/-- A shard: the identity and dispatch state of one instance of a task on a core (R29, R35, R64). -/
structure Shard where
  /-- Identity of this dispatch (the model's own). -/
  uid : Nat
  ctx : Nat
  /-- Key of its task in State.tasks. -/
  task : Nat
  taskId : Word
  num : Nat
  nshard : Nat
  idx : List Nat
  ext : List Nat
  seed : Word
  arg0 : Word
  arg1 : Word
  kdesc : Word
  taskInfo : BitVec 14
  ins : List (BitVec 128)
  outs : List (BitVec 128)
  code : Word
  codeLen : Nat
  hwm : Nat
  pure : Bool
  /-- Committed (R37). -/
  committed : Bool
  /-- The clk from which CR.CYCLE counts (parked time taken out). -/
  cycleBase : Nat
  dispatchedAt : Nat
  /-- Effective priority at dispatch (R291). -/
  eff : Nat
  keepsp : Bool
  /-- A Vigil rebuild task runs it (R417). -/
  rebuild : Bool
  /-- CR.CORE in deterministic mode (R68). -/
  nominal : Nat
  khash : BitVec 384
  tree : BitVec 384
  /-- Non-output versions this shard wrote (R271). -/
  wrote : List Nat
  /-- Its open region in State.regions, if one is open (R105). -/
  region : Option Nat
  /-- Phase-mode clock of this shard, and what it knows of other shards' clocks (R106). -/
  clock : Nat
  knows : Map Nat
  /-- Its core's halt request line: 0 down, 1 up for a park, 2 up for a discard, 3 up for a park by the command SHARD.PARK (R21, R296, R297, R342). -/
  halt : Nat
  /-- Reserve entries of its die's pending-launch store, 0 to 2 (R287). -/
  reserve : Nat
deriving DecidableEq, Repr

/-- A translation held by a TLB (R77, R78). -/
structure Tlb where
  ctx : Nat
  /-- Number of the page, in pages of its size, and its size in bits. -/
  page : Nat
  bits : Nat
  /-- The leaf entry. -/
  entry : Word
deriving DecidableEq, Repr

/-- A walk that installed nothing, for a request of a core that waits for it: the path that asked (0 control, 1 access, 2 fetch), the page and the bits of its size, and whether poisoned data was met (R77, R397). -/
structure WalkFail where
  path : Nat
  page : Nat
  bits : Nat
  poisoned : Bool
deriving DecidableEq, Repr

/-- An exception recorded at a park, to be taken at the resume (R402): its stream, the number in the order of issue of the access that met it, the cause and CR.TVAL. -/
structure Recorded where
  strm : Strm
  order : Nat
  code : BitVec 8
  tval : Word
deriving DecidableEq, Repr

/-- One core (R12). -/
structure Core where
  shard : Option Shard
  /-- CR.CAPACITY (R13). -/
  capacity : Nat
  inService : Bool
  cs : Stream
  as : Stream
  vs : Stream
  /-- Scalar registers; an absent register is 0 (R45). -/
  sregs : Map Word
  /-- Pending scalar registers (R45, R153). -/
  pending : List Nat
  /-- Address registers; an absent register is 0 (R46). -/
  aregs : Map Word
  /-- Register space by granule; an absent granule is 0 (R48). -/
  gran : Map (BitVec 512)
  valid : BitVec 2048
  full : BitVec 2048
  granPoison : List Nat
  /-- Queues 0 to 15, lq0 to lq7 then sq0 to sq7 (R54). -/
  queues : Map Queue
  /-- Token counts of k1 to k7; absent is 0 (R58). -/
  tokens : Map Nat
  barriers : Map Barrier
  holds : Map Hold
  inbox : List InboxEntry
  acc0 : Acc
  acc1 : Acc
  /-- Format words pushed and not consumed, oldest first (R241). -/
  fmts : List Word
  mqueue : List MCmd
  /-- Completions whose channel was full, oldest first (R236). -/
  slotted : List (BitVec 3)
  xqueue : List XCmd
  viewV : BitVec 11
  viewW : BitVec 11
  viewT : BitVec 11
  /-- CR.CPL (R65). -/
  cpl : Word
  ftz : Bool
  rnd : BitVec 3
  vtype : BitVec 4
  fflags : Word
  stackBase : Word
  stackLimit : Word
  tvec : Word
  cause : Word
  tval : Word
  epcC : Word
  epcA : Word
  epcV : Word
  scratch : Word
  /-- SETA values that have not reached an A-stream instruction boundary (R183). -/
  setas : List (Nat × Word)
  /-- C-stream loop slots set aside at trap entry (R172). -/
  savedLoops : Map LoopSlot
  beat : Option Beat
  latches : BitVec 6
  spec : Option Spec
  /-- Scratchpad bytes; an absent byte is 0 (R84). -/
  pad : List Host.Cell
  /-- Poisoned 64-byte granules of the scratchpad (R373). -/
  padPoison : List Nat
  /-- Scalar data cache: at most 512 lines by physical line number, with their bytes (R12, R79). -/
  dcache : Map (List Byte)
  /-- Instruction cache: at most 768 lines by physical line number (R12, R81). -/
  icache : Map (List Byte)
  /-- Micro-TLB: at most 64 entries (R77). -/
  utlb : List Tlb
  /-- Walks that ended in a fault (`false`) or met poisoned data (`true`), for the requests merged with them that have not been tried again (R77, R397). -/
  walkFails : List WalkFail
  /-- A trap by an access whose stream has gone on (R107, R198): the stream, the address of the access's word in its CR.EPC, and where the stream stands. -/
  ahead : Option (Strm × Word × Word)
  /-- The device's order of issue at the C-stream's last pop of a token or queue entry: accesses of the A-stream up to there may happen-before what follows (R90). -/
  joined : Nat
  /-- The device's order of issue at the C-stream's last acquire from another core: accesses of other cores up to there may happen-before what follows (R90). -/
  heard : Nat
  /-- Scalar registers that hold a completion value no C-stream word has read yet, each with the phase-mode knowledge that its first read acquires (R90, R97, R106). -/
  fresh : Map (Map Nat)
  /-- An M-command of the shard has failed: INFO, the address of its fault record (R372, R423). -/
  mfailed : Option Word
  /-- The phase operand of a barrier instruction that waits, by the address of its word (R186). -/
  barWait : Option (Word × Nat)
  /-- The phase operand set aside at trap entry, as the loop slots are (R172, R186). -/
  savedBar : Option (Word × Nat)
  /-- The run-length word of the V-stream whose repeats run: it is fetched, decoded and checked once, before its first repeat (R134). -/
  vrun : Option (BitVec 48)
  /-- M-commands accepted in the core's last run (R196). -/
  lastRun : Nat
  /-- The ready task a pre-empted core is kept for, and the clk of the choice (R296). -/
  keptFor : Option (Nat × Nat)
  /-- A resume that waits for its rows or its lease: its save slot, whether the lease was held at the park, and an exception recorded for it (R300, R402). -/
  resuming : Option (Nat × Bool × Option Recorded)
  /-- The word being executed (the model's own: where BRK finds its immediate). -/
  ir : BitVec 48
deriving DecidableEq, Repr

• • • •

# EXERCISE DETAILS
Go through the records and tally the lines that include "issue". Write only the number.

# SOLUTION TO THIS TASK
3